Would you copy out each line of the records below that includes the word "andi"?

***

/-! ### The opcode rows (R108) -/

/-- The mnemonic of an instruction, as the opcode table spells it. -/
def Instr.mnemonic : Instr → String
  | .j _ => "j" | .jal _ => "jal" | .jr _ => "jr" | .jalr _ _ => "jalr"
  | .beq _ _ _ => "beq" | .bne _ _ _ => "bne" | .blez _ _ => "blez" | .bgtz _ _ => "bgtz"
  | .bltz _ _ => "bltz" | .bgez _ _ => "bgez" | .bltzal _ _ => "bltzal" | .bgezal _ _ => "bgezal"
  | .addi _ _ _ => "addi" | .addiu _ _ _ => "addiu" | .slti _ _ _ => "slti"
  | .sltiu _ _ _ => "sltiu" | .andi _ _ _ => "andi" | .ori _ _ _ => "ori"
  | .xori _ _ _ => "xori" | .lui _ _ => "lui"
  | .lb _ _ _ => "lb" | .lh _ _ _ => "lh" | .lwl _ _ _ => "lwl" | .lw _ _ _ => "lw"
  | .lbu _ _ _ => "lbu" | .lhu _ _ _ => "lhu" | .lwr _ _ _ => "lwr"
  | .sb _ _ _ => "sb" | .sh _ _ _ => "sh" | .swl _ _ _ => "swl" | .sw _ _ _ => "sw"
  | .swr _ _ _ => "swr"
  | .sll _ _ _ => "sll" | .srl _ _ _ => "srl" | .sra _ _ _ => "sra"
  | .sllv _ _ _ => "sllv" | .srlv _ _ _ => "srlv" | .srav _ _ _ => "srav"
  | .add _ _ _ => "add" | .addu _ _ _ => "addu" | .sub _ _ _ => "sub" | .subu _ _ _ => "subu"
  | .and _ _ _ => "and" | .or _ _ _ => "or" | .xor _ _ _ => "xor" | .nor _ _ _ => "nor"
  | .slt _ _ _ => "slt" | .sltu _ _ _ => "sltu"

/-- One row of the canonical encodings: a word `w` is the row's instruction when
`w & mask = pattern` (R108); an option row is populated only when `SPECIAL_ALU = true` (R107). -/
structure OpcodeRow where
  mnemonic : String
  pattern  : Word
  mask     : Word
  isOption : Bool
deriving DecidableEq, Repr

/-- The I-format and J-format rows, the special rows and the bcond rows of the default set (R108). -/
def defaultRows : List OpcodeRow :=
  [⟨"j", 0x08000000, 0xFC000000, false⟩, ⟨"jal", 0x0C000000, 0xFC000000, false⟩,
   ⟨"beq", 0x10000000, 0xFC000000, false⟩, ⟨"bne", 0x14000000, 0xFC000000, false⟩,
   ⟨"blez", 0x18000000, 0xFC000000, false⟩, ⟨"bgtz", 0x1C000000, 0xFC000000, false⟩,
   ⟨"addi", 0x20000000, 0xFC000000, false⟩, ⟨"addiu", 0x24000000, 0xFC000000, false⟩,
   ⟨"slti", 0x28000000, 0xFC000000, false⟩, ⟨"sltiu", 0x2C000000, 0xFC000000, false⟩,
   ⟨"andi", 0x30000000, 0xFC000000, false⟩, ⟨"ori", 0x34000000, 0xFC000000, false⟩,
   ⟨"xori", 0x38000000, 0xFC000000, false⟩, ⟨"lui", 0x3C000000, 0xFC000000, false⟩] ++
  [⟨"lb", 0x80000000, 0xFC000000, false⟩, ⟨"lh", 0x84000000, 0xFC000000, false⟩,
   ⟨"lwl", 0x88000000, 0xFC000000, false⟩, ⟨"lw", 0x8C000000, 0xFC000000, false⟩,
   ⟨"lbu", 0x90000000, 0xFC000000, false⟩, ⟨"lhu", 0x94000000, 0xFC000000, false⟩,
   ⟨"lwr", 0x98000000, 0xFC000000, false⟩, ⟨"sb", 0xA0000000, 0xFC000000, false⟩,
   ⟨"sh", 0xA4000000, 0xFC000000, false⟩, ⟨"swl", 0xA8000000, 0xFC000000, false⟩,
   ⟨"sw", 0xAC000000, 0xFC000000, false⟩, ⟨"swr", 0xB8000000, 0xFC000000, false⟩] ++
  [⟨"jr", 0x00000008, 0xFC00003F, false⟩, ⟨"jalr", 0x00000009, 0xFC00003F, false⟩,
   ⟨"bltz", 0x04000000, 0xFC1F0000, false⟩, ⟨"bgez", 0x04010000, 0xFC1F0000, false⟩,
   ⟨"bltzal", 0x04100000, 0xFC1F0000, false⟩, ⟨"bgezal", 0x04110000, 0xFC1F0000, false⟩]

/-- The option rows (R107, R108). -/
def optionRows : List OpcodeRow :=
  [⟨"sll", 0x00000000, 0xFC00003F, true⟩, ⟨"srl", 0x00000002, 0xFC00003F, true⟩,
   ⟨"sra", 0x00000003, 0xFC00003F, true⟩, ⟨"sllv", 0x00000004, 0xFC00003F, true⟩,
   ⟨"srlv", 0x00000006, 0xFC00003F, true⟩, ⟨"srav", 0x00000007, 0xFC00003F, true⟩,
   ⟨"add", 0x00000020, 0xFC00003F, true⟩, ⟨"addu", 0x00000021, 0xFC00003F, true⟩,
   ⟨"sub", 0x00000022, 0xFC00003F, true⟩, ⟨"subu", 0x00000023, 0xFC00003F, true⟩,
   ⟨"and", 0x00000024, 0xFC00003F, true⟩, ⟨"or", 0x00000025, 0xFC00003F, true⟩,
   ⟨"xor", 0x00000026, 0xFC00003F, true⟩, ⟨"nor", 0x00000027, 0xFC00003F, true⟩,
   ⟨"slt", 0x0000002A, 0xFC00003F, true⟩, ⟨"sltu", 0x0000002B, 0xFC00003F, true⟩]

/-- All 48 rows. -/
def opcodeRows : List OpcodeRow := defaultRows ++ optionRows

/-- The word `w` is the instruction of row `r` (R108). -/
def OpcodeRow.selects (r : OpcodeRow) (w : Word) : Bool := w &&& r.mask == r.pattern

/-! ### The twelve jumps and branches (`41_jumps_branches.md`) -/

/-- One of the twelve jump and branch instructions (`40_execution_cycle.md` R128). -/
def Instr.isTransfer : Instr → Bool
  | .j _ | .jal _ | .jr _ | .jalr _ _ | .beq _ _ _ | .bne _ _ _ => true
  | .blez _ _ | .bgtz _ _ | .bltz _ _ | .bgez _ _ | .bltzal _ _ | .bgezal _ _ => true
  | .addi _ _ _ | .addiu _ _ _ | .slti _ _ _ | .sltiu _ _ _ => false
  | .andi _ _ _ | .ori _ _ _ | .xori _ _ _ | .lui _ _ => false
  | .lb _ _ _ | .lh _ _ _ | .lwl _ _ _ | .lw _ _ _ | .lbu _ _ _ | .lhu _ _ _ | .lwr _ _ _ => false
  | .sb _ _ _ | .sh _ _ _ | .swl _ _ _ | .sw _ _ _ | .swr _ _ _ => false
  | .sll _ _ _ | .srl _ _ _ | .sra _ _ _ | .sllv _ _ _ | .srlv _ _ _ | .srav _ _ _ => false
  | .add _ _ _ | .addu _ _ _ | .sub _ _ _ | .subu _ _ _ => false
  | .and _ _ _ | .or _ _ _ | .xor _ _ _ | .nor _ _ _ | .slt _ _ _ | .sltu _ _ _ => false

/-! ### Used fields (R101, R108) -/

/-- The bits of a word that `op` and the fields `rs`, `rt`, `imm16` cover. -/
def maskOpRsRtImm : Word := 0xFFFFFFFF#32
/-- The bits of a word that `op`, `rs` and `imm16` cover. -/
def maskOpRsImm : Word := 0xFFE0FFFF#32
/-- The bits of a word that `op`, `rt` and `imm16` cover. -/
def maskOpRtImm : Word := 0xFC1FFFFF#32
/-- The bits of a word that `op`, `rt`, `rd`, `shamt` and `funct` cover. -/
def maskShift : Word := 0xFC1FFFFF#32
/-- The bits of a word that `op`, `rs`, `rt`, `rd` and `funct` cover. -/
def maskThreeReg : Word := 0xFFFFF83F#32

/-- The bits of its word an instruction depends on: the bits that select it and the fields it names
(the `mask` and `fields used` columns of R108). The other bits are ignored (R101). -/
def Instr.usedBits : Instr → Word
  | .j _ | .jal _ => 0xFFFFFFFF#32
  | .jr _ => 0xFFE0003F#32
  | .jalr _ _ => 0xFFE0F83F#32
  | .blez _ _ | .bgtz _ _ => maskOpRsImm
  | .lui _ _ => maskOpRtImm
  | .beq _ _ _ | .bne _ _ _ => maskOpRsRtImm
  | .bltz _ _ | .bgez _ _ | .bltzal _ _ | .bgezal _ _ => maskOpRsRtImm
  | .addi _ _ _ | .addiu _ _ _ | .slti _ _ _ | .sltiu _ _ _ => maskOpRsRtImm
  | .andi _ _ _ | .ori _ _ _ | .xori _ _ _ => maskOpRsRtImm
  | .lb _ _ _ | .lh _ _ _ | .lwl _ _ _ | .lw _ _ _ => maskOpRsRtImm
  | .lbu _ _ _ | .lhu _ _ _ | .lwr _ _ _ => maskOpRsRtImm
  | .sb _ _ _ | .sh _ _ _ | .swl _ _ _ | .sw _ _ _ | .swr _ _ _ => maskOpRsRtImm
  | .sll _ _ _ | .srl _ _ _ | .sra _ _ _ => maskShift
  | .sllv _ _ _ | .srlv _ _ _ | .srav _ _ _ => maskThreeReg
  | .add _ _ _ | .addu _ _ _ | .sub _ _ _ | .subu _ _ _ => maskThreeReg
  | .and _ _ _ | .or _ _ _ | .xor _ _ _ | .nor _ _ _ | .slt _ _ _ | .sltu _ _ _ => maskThreeReg

/-! ### The host's view of the opcode table -/

/-- The word the opcode table's numbering gives: bit 0 is the least significant bit of the word, and
the bits from `nbits` up are zero. -/
def tableWord (nbits w : Nat) : Word := BitVec.ofNat 32 (w % 2 ^ nbits)

/-- The instruction the decoder reads from a row's word, laid out little-endian. `SPECIAL_ALU` is
taken as true, because the table lists the option's rows too (log entry 4). -/
def decodeTableWord (nbits w : Nat) : Option Instr :=
  let v := tableWord nbits w
  match decodeBytes true [byteOf v 0, byteOf v 1, byteOf v 2, byteOf v 3] with
  | .ok (i, _) => some i
  | .error _ => none

end Sys2Proof
end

***

ANSWER TO THIS TASK:
  | .sltiu _ _ _ => "sltiu" | .andi _ _ _ => "andi" | .ori _ _ _ => "ori"
   ⟨"andi", 0x30000000, 0xFC000000, false⟩, ⟨"ori", 0x34000000, 0xFC000000, false⟩,
  | .andi _ _ _ | .ori _ _ _ | .xori _ _ _ | .lui _ _ => false
  | .andi _ _ _ | .ori _ _ _ | .xori _ _ _ => maskOpRsRtImm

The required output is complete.